— WHAT TO DO —
Your output should be the entries below, from the first line up to and including the line with "def SYS_RSTCAUSE_DEBUG : Fld", reproduced exactly and with no other lines.

— EXTRACTED ENTRIES —
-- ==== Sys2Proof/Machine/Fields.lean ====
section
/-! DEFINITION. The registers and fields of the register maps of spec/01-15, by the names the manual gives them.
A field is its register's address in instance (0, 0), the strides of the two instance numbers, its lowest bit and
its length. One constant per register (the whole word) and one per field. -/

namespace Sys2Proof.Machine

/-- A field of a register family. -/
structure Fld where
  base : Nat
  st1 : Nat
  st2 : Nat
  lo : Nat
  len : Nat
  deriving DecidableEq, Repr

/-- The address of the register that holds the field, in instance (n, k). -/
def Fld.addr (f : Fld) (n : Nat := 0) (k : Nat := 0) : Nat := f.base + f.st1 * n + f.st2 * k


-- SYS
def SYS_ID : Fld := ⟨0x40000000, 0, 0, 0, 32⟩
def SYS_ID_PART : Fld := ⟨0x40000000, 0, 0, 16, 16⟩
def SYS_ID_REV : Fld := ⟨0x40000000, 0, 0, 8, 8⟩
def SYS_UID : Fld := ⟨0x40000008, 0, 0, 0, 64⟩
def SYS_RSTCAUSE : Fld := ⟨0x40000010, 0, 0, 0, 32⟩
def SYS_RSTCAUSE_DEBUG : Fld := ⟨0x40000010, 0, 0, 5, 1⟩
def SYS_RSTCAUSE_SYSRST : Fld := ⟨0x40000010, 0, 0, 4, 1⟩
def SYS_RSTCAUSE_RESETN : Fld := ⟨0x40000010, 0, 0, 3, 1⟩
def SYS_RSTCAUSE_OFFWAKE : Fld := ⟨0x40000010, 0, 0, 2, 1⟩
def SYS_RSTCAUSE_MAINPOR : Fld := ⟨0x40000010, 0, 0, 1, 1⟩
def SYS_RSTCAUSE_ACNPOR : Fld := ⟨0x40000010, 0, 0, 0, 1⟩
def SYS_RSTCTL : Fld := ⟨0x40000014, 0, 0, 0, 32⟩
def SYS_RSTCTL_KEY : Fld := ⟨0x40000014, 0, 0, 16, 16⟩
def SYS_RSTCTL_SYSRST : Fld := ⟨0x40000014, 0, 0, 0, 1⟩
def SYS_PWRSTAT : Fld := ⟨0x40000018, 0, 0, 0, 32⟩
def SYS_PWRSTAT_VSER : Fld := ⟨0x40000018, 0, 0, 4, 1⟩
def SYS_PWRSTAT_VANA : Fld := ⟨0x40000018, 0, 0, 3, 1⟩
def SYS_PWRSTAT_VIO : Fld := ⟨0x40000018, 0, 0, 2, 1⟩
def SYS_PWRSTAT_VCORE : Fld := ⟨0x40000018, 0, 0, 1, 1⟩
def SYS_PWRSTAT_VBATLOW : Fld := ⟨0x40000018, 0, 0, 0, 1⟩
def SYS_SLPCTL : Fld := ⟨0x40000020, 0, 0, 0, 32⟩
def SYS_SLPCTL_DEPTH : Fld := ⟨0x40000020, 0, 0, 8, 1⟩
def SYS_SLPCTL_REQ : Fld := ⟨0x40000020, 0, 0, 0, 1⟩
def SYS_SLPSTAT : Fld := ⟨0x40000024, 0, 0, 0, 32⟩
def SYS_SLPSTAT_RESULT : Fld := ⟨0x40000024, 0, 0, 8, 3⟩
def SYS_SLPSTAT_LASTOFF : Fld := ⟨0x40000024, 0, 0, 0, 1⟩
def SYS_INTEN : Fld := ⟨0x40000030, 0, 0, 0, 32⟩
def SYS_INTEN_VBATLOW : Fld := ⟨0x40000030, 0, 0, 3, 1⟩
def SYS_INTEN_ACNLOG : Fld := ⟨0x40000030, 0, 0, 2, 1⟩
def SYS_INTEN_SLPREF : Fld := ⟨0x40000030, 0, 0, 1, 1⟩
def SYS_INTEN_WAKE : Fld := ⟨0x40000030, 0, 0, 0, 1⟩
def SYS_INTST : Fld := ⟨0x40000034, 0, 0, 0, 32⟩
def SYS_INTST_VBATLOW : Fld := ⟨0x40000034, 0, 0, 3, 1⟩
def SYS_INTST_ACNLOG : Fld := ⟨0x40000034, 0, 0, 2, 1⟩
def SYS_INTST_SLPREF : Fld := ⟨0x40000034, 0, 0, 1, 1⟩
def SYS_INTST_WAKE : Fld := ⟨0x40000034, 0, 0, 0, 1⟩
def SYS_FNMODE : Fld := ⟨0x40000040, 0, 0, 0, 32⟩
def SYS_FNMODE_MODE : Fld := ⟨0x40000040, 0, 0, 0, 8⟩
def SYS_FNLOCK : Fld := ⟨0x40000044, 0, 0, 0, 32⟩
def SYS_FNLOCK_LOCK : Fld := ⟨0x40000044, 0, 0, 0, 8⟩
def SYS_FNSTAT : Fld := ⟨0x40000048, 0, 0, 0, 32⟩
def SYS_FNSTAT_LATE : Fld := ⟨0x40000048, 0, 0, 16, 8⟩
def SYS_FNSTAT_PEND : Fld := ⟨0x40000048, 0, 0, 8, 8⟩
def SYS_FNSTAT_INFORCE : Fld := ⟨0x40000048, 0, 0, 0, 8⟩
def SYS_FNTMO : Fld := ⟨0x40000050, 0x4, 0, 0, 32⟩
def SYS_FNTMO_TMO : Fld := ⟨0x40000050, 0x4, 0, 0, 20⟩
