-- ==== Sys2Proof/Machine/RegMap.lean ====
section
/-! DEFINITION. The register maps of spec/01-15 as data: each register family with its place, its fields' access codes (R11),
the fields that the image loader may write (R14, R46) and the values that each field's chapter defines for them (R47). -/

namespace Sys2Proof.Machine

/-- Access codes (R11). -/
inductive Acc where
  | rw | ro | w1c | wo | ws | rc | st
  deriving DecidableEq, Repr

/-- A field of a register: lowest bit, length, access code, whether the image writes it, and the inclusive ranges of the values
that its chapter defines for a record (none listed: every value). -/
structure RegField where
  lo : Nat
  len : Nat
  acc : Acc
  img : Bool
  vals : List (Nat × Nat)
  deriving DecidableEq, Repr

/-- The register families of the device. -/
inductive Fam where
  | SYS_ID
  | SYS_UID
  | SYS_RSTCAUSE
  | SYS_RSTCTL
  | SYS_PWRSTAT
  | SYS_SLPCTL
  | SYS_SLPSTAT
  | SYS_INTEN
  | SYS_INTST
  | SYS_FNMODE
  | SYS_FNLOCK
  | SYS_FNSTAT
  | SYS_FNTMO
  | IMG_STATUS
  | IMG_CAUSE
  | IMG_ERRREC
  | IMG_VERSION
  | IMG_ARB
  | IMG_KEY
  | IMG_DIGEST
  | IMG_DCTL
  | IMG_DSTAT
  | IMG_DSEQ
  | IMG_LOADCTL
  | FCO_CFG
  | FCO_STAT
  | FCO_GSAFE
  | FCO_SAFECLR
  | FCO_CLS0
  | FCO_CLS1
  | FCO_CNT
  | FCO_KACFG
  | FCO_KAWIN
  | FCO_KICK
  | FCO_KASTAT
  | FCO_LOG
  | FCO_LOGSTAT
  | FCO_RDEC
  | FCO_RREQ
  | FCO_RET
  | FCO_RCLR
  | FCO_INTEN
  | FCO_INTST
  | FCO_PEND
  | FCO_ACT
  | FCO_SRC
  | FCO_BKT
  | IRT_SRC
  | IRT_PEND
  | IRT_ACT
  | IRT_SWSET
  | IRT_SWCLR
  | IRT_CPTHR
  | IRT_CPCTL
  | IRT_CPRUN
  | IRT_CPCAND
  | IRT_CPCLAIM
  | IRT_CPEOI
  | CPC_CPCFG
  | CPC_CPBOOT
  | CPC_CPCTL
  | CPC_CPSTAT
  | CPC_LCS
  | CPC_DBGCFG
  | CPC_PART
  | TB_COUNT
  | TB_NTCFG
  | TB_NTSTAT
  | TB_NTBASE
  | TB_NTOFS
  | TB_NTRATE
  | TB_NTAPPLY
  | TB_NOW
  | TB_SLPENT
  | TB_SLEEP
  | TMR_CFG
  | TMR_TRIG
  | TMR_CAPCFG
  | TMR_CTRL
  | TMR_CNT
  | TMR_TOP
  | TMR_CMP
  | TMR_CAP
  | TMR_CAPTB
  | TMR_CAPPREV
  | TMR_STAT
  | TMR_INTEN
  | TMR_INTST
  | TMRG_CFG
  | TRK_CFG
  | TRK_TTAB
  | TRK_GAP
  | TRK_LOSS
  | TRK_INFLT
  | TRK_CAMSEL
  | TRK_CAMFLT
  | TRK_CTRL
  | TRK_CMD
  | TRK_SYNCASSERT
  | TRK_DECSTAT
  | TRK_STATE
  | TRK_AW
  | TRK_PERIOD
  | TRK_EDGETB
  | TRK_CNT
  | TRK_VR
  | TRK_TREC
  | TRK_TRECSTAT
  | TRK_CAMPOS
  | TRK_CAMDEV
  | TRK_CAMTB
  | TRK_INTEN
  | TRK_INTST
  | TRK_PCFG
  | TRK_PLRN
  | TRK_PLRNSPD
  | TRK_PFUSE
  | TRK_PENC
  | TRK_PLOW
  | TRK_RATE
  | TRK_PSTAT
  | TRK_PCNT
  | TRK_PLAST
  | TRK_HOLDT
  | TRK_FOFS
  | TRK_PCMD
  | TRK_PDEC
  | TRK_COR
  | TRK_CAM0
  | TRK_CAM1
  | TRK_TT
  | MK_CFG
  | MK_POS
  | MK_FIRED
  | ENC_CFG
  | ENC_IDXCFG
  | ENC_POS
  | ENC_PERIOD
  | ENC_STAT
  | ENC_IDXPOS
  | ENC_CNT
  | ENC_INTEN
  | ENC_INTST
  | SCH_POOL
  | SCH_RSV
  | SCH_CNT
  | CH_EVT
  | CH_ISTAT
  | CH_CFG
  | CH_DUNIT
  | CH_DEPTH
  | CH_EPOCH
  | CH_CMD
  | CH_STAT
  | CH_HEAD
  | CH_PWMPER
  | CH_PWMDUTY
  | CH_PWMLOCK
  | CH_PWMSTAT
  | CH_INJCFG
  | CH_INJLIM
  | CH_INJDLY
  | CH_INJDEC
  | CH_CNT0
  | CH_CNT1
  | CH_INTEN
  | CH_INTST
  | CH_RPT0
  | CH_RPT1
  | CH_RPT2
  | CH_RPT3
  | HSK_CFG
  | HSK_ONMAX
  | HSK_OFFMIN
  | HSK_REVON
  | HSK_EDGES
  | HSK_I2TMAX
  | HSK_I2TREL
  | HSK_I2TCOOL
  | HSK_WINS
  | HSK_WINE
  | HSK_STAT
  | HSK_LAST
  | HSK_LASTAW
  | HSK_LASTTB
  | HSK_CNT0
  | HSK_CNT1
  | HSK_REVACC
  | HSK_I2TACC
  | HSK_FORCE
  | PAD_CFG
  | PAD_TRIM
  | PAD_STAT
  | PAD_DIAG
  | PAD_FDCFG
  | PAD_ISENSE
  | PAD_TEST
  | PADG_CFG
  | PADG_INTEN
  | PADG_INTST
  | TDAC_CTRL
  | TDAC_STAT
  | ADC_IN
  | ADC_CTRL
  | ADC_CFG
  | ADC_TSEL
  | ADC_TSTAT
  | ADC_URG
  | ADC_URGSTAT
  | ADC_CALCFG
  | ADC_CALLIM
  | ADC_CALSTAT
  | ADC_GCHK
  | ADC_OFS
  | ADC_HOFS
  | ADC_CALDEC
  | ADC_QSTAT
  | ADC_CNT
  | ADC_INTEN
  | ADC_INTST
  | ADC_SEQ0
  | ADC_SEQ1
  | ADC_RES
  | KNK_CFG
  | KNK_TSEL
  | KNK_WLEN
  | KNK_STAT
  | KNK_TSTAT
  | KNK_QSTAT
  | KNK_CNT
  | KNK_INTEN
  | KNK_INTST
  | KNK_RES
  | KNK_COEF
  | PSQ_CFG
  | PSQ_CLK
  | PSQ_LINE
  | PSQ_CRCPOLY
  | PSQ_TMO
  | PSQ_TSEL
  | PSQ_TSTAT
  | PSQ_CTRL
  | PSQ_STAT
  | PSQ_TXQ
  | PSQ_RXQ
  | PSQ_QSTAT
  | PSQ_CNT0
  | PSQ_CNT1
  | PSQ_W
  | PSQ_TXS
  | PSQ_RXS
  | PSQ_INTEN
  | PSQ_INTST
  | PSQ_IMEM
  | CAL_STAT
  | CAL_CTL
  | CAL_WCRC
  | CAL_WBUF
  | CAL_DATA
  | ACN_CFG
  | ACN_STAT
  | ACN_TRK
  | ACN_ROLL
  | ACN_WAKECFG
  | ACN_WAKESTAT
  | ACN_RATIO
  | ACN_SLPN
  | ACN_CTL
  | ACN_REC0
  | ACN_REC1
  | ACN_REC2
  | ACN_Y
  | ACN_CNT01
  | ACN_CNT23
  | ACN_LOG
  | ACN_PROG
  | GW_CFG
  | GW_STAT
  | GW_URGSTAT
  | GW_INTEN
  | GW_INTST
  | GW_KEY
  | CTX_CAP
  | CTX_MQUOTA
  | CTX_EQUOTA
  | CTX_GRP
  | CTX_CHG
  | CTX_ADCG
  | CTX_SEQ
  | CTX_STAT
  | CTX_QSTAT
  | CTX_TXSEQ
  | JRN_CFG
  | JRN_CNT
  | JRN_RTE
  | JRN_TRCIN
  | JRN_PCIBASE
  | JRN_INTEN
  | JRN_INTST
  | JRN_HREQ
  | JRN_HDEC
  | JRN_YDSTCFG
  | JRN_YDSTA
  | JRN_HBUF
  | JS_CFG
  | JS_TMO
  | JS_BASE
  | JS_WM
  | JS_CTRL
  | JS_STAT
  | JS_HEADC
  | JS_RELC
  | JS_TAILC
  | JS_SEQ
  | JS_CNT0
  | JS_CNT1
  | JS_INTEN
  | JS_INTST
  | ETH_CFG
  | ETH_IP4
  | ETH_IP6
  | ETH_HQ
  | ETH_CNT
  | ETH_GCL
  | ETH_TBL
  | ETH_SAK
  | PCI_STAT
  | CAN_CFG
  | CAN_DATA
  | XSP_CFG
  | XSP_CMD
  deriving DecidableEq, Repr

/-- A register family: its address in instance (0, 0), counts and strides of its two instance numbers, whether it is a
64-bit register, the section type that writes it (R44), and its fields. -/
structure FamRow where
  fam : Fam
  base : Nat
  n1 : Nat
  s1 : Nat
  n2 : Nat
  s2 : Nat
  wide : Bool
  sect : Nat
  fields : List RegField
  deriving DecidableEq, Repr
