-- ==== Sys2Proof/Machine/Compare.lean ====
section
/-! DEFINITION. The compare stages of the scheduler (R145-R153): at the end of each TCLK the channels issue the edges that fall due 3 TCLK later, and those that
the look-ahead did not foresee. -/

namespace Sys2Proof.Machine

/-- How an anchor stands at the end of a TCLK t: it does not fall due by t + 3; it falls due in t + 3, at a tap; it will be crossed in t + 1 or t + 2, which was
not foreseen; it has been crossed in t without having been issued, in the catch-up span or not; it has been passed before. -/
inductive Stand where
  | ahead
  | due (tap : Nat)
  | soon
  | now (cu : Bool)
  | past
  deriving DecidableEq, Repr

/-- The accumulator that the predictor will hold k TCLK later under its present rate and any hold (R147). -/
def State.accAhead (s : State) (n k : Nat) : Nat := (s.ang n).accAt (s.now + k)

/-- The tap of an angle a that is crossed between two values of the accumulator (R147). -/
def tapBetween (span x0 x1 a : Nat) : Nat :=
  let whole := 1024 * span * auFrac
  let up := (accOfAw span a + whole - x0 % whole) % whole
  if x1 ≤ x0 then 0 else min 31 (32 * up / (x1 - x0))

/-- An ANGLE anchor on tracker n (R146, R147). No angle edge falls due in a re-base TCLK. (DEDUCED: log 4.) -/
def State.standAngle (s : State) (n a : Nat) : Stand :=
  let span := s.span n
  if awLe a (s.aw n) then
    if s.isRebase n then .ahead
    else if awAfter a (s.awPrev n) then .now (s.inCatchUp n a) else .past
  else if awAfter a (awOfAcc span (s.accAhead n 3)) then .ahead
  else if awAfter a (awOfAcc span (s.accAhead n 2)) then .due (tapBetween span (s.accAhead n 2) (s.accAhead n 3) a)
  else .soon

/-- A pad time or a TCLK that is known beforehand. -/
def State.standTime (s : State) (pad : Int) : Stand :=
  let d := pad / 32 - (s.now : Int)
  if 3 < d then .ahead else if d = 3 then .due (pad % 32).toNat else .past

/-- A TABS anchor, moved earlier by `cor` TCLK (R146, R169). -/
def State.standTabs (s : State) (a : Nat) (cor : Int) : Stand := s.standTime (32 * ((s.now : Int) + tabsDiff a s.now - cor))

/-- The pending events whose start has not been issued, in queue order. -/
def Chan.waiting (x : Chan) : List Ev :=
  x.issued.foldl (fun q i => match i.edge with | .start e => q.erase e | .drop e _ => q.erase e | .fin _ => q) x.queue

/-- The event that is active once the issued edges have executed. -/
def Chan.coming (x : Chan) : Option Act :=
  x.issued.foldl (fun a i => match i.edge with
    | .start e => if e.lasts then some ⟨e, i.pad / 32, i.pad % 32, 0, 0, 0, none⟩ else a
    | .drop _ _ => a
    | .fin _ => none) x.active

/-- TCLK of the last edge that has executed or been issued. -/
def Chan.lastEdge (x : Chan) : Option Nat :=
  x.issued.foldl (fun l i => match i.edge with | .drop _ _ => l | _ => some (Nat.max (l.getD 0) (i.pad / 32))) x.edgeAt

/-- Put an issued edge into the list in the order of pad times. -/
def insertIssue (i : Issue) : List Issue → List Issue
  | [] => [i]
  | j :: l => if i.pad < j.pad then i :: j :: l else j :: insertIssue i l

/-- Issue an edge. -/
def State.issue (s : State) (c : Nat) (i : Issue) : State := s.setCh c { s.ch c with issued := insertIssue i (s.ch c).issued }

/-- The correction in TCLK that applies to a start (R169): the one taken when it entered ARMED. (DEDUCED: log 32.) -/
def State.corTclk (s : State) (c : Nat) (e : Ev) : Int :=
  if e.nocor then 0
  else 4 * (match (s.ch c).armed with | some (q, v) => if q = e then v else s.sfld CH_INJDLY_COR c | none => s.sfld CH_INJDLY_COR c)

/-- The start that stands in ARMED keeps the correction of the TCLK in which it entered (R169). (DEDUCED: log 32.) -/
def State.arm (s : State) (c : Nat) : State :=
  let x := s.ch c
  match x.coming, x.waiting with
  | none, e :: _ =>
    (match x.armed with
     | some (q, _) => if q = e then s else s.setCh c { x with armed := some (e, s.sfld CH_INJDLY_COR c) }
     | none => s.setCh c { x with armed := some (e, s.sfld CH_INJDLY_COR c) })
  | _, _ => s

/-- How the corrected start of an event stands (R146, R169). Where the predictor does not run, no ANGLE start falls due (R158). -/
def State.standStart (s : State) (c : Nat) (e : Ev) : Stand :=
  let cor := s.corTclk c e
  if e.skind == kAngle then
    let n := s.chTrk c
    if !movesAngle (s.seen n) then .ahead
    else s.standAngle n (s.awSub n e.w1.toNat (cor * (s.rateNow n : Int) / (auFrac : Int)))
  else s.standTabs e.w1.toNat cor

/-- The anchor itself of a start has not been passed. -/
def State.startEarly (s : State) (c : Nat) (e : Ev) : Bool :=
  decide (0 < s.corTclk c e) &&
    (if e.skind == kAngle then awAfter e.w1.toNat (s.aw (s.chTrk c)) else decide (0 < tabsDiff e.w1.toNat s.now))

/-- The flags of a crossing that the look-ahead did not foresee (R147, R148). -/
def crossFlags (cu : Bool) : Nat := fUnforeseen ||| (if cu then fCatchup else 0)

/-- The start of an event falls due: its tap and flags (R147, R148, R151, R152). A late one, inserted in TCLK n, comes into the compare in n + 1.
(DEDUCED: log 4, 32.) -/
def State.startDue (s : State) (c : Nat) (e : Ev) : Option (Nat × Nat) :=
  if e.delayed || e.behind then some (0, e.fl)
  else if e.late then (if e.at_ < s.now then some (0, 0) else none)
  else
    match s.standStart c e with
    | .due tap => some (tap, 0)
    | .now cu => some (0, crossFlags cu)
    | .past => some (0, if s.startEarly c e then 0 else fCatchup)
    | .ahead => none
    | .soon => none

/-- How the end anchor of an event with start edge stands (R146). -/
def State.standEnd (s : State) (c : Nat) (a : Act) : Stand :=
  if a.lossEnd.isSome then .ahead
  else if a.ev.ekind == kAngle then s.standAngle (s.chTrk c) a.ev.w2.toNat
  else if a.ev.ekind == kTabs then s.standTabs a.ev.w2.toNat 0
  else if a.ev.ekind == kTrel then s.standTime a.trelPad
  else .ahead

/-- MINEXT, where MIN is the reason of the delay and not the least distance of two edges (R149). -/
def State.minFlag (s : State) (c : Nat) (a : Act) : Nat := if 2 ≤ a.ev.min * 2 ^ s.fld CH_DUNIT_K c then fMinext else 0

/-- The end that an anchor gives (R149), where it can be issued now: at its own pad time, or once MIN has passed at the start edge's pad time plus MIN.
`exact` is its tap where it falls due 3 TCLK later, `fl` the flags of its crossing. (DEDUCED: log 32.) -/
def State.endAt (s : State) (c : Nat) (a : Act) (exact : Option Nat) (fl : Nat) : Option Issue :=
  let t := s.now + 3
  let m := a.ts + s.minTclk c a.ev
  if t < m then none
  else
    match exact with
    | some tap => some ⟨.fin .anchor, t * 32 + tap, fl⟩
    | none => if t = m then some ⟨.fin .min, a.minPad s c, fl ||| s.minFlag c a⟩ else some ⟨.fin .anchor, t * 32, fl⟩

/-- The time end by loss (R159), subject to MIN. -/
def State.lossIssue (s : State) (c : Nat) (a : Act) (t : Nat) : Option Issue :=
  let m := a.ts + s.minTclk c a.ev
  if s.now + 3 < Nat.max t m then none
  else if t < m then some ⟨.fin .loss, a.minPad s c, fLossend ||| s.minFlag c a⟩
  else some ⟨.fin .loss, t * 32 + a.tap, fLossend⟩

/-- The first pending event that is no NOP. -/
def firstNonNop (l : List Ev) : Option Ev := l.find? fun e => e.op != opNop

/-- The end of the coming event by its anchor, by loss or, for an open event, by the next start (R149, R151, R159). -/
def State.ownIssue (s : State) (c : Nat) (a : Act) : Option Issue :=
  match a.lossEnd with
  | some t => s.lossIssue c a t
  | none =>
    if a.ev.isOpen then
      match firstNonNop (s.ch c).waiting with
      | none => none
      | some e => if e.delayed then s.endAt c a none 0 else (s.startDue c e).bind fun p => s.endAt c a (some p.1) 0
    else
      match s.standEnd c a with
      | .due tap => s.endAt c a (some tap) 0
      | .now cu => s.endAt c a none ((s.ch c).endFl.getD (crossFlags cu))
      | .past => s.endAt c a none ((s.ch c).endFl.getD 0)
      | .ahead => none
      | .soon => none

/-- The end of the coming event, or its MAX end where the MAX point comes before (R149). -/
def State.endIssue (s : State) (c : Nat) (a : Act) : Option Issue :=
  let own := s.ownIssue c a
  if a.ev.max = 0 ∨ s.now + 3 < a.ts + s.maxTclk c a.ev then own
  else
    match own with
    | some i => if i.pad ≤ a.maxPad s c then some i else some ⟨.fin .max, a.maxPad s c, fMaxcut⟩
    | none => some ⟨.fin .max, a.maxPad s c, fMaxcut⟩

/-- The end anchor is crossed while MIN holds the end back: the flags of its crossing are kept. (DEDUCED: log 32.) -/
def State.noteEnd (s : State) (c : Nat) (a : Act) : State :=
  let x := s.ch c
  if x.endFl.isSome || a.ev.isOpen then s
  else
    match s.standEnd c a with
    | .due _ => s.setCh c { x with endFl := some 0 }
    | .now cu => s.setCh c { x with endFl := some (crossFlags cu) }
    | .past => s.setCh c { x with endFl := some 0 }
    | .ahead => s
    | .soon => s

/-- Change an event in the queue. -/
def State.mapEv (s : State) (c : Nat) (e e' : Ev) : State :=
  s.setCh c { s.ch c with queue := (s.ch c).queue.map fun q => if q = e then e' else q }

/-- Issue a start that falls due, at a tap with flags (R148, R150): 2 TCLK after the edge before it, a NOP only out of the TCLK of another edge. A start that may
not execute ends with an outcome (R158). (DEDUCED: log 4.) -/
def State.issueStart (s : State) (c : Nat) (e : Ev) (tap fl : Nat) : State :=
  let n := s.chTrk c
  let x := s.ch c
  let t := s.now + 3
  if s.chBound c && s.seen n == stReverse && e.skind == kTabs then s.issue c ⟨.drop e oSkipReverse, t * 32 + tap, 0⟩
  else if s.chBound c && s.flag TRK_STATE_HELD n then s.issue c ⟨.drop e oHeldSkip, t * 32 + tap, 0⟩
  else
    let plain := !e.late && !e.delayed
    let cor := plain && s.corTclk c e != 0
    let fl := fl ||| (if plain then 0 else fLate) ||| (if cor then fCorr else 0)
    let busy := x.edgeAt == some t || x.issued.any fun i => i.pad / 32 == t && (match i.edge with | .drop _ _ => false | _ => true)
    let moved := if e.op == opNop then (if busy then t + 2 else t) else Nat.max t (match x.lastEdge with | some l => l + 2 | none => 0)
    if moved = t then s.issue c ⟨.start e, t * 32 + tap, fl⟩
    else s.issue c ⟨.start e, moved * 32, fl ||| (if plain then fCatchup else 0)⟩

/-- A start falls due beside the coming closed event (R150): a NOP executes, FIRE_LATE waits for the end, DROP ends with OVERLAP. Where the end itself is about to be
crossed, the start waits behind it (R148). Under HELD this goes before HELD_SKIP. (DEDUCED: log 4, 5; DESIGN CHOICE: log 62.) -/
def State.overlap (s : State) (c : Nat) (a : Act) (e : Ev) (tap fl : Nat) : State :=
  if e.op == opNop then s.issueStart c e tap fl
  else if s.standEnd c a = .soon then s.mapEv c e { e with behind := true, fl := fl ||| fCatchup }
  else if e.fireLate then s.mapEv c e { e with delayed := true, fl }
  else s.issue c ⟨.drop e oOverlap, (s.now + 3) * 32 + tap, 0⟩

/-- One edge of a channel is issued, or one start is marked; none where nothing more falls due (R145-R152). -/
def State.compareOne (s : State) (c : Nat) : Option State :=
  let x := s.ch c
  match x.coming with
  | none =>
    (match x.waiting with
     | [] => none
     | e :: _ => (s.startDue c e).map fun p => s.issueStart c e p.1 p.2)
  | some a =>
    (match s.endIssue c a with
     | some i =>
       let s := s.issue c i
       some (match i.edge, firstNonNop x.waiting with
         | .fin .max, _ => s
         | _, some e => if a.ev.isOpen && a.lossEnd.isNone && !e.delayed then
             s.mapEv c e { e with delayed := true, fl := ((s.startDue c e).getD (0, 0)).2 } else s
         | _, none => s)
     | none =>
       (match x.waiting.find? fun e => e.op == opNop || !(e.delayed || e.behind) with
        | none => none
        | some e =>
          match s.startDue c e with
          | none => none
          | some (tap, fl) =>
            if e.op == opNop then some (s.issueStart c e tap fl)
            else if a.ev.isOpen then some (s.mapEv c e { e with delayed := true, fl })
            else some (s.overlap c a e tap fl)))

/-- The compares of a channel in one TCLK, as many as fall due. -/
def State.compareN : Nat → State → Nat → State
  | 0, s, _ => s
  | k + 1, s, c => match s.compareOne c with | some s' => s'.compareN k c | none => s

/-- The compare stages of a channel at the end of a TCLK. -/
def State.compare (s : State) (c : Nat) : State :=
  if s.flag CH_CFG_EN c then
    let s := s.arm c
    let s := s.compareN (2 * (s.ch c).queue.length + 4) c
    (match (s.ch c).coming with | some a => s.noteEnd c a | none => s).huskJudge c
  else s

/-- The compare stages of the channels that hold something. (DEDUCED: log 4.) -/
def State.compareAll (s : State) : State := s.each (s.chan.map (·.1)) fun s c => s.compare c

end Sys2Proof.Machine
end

— EXPECTED ANSWER —
-- ==== Sys2Proof/Machine/Fields.lean ====
section
/-! DEFINITION. The registers and fields of the register maps of spec/01-15, by the names the manual gives them.
A field is its register's address in instance (0, 0), the strides of the two instance numbers, its lowest bit and
its length. One constant per register (the whole word) and one per field. -/

namespace Sys2Proof.Machine

/-- A field of a register family. -/
structure Fld where
  base : Nat
  st1 : Nat
  st2 : Nat
  lo : Nat
  len : Nat
  deriving DecidableEq, Repr

/-- The address of the register that holds the field, in instance (n, k). -/
def Fld.addr (f : Fld) (n : Nat := 0) (k : Nat := 0) : Nat := f.base + f.st1 * n + f.st2 * k


-- SYS
def SYS_ID : Fld := ⟨0x40000000, 0, 0, 0, 32⟩
def SYS_ID_PART : Fld := ⟨0x40000000, 0, 0, 16, 16⟩
def SYS_ID_REV : Fld := ⟨0x40000000, 0, 0, 8, 8⟩
def SYS_UID : Fld := ⟨0x40000008, 0, 0, 0, 64⟩
def SYS_RSTCAUSE : Fld := ⟨0x40000010, 0, 0, 0, 32⟩
def SYS_RSTCAUSE_DEBUG : Fld := ⟨0x40000010, 0, 0, 5, 1⟩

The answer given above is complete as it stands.